(Dataset records)
- Opening Delimiter -
-- ==== Sys2Proof/Machine/Fdl.lean ====
section
/-! DEFINITION. The commands of the fixed delay line (R90 to R92, R94). -/

namespace Sys2Proof.Machine

/-- FDL.NEW (R90). -/
def fdlNewBody (s : State) : Effect :=
  match s.fdl with
  | some _ => .raise .alreadyConstructed
  | none =>
    if badCapacity (s.opU 0) then .raise .badCapacity
    else .done { s with fdl := some (FDLState.new (s.opU 0)) }

/-- FDL.NEW as a command. -/
def execFdlNew (s : State) : Host.Outcome State Fault Refusal := perform (encode .fdlNew) fdlNewBody s

/-- FDL.TICK (R91). -/
def fdlTickBody (s : State) : Effect :=
  match s.fdl with
  | none => .raise .notConstructed
  | some f =>
    match f.tick (s.opF 0) with
    | none => .stop .bufferAddress
    | some (out, f') => .done ({ s with fdl := some f' }.setR0 out)

/-- FDL.TICK as a command. -/
def execFdlTick (s : State) : Host.Outcome State Fault Refusal := perform (encode .fdlTick) fdlTickBody s

/-- FDL.READ (R92). -/
def fdlReadBody (s : State) : Effect :=
  match s.fdl with
  | none => .raise .notConstructed
  | some f =>
    match f.peek with
    | none => .stop .bufferAddress
    | some out => .done (s.setR0 out)

/-- FDL.READ as a command. -/
def execFdlRead (s : State) : Host.Outcome State Fault Refusal := perform (encode .fdlRead) fdlReadBody s

end Sys2Proof.Machine
end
- Closing Delimiter -
* AIM OF THE TASK: Please write out the data again exactly as it stands.

* ANSWER BELOW:
-- ==== Sys2Proof/Machine/Fdl.lean ====
section
/-! DEFINITION. The commands of the fixed delay line (R90 to R92, R94). -/

namespace Sys2Proof.Machine

/-- FDL.NEW (R90). -/
def fdlNewBody (s : State) : Effect :=
  match s.fdl with
  | some _ => .raise .alreadyConstructed
  | none =>
    if badCapacity (s.opU 0) then .raise .badCapacity
    else .done { s with fdl := some (FDLState.new (s.opU 0)) }

/-- FDL.NEW as a command. -/
def execFdlNew (s : State) : Host.Outcome State Fault Refusal := perform (encode .fdlNew) fdlNewBody s

/-- FDL.TICK (R91). -/
def fdlTickBody (s : State) : Effect :=
  match s.fdl with
  | none => .raise .notConstructed
  | some f =>
    match f.tick (s.opF 0) with
    | none => .stop .bufferAddress
    | some (out, f') => .done ({ s with fdl := some f' }.setR0 out)

/-- FDL.TICK as a command. -/
def execFdlTick (s : State) : Host.Outcome State Fault Refusal := perform (encode .fdlTick) fdlTickBody s

/-- FDL.READ (R92). -/
def fdlReadBody (s : State) : Effect :=
  match s.fdl with
  | none => .raise .notConstructed
  | some f =>
    match f.peek with
    | none => .stop .bufferAddress
    | some out => .done (s.setR0 out)

/-- FDL.READ as a command. -/
def execFdlRead (s : State) : Host.Outcome State Fault Refusal := perform (encode .fdlRead) fdlReadBody s

end Sys2Proof.Machine
end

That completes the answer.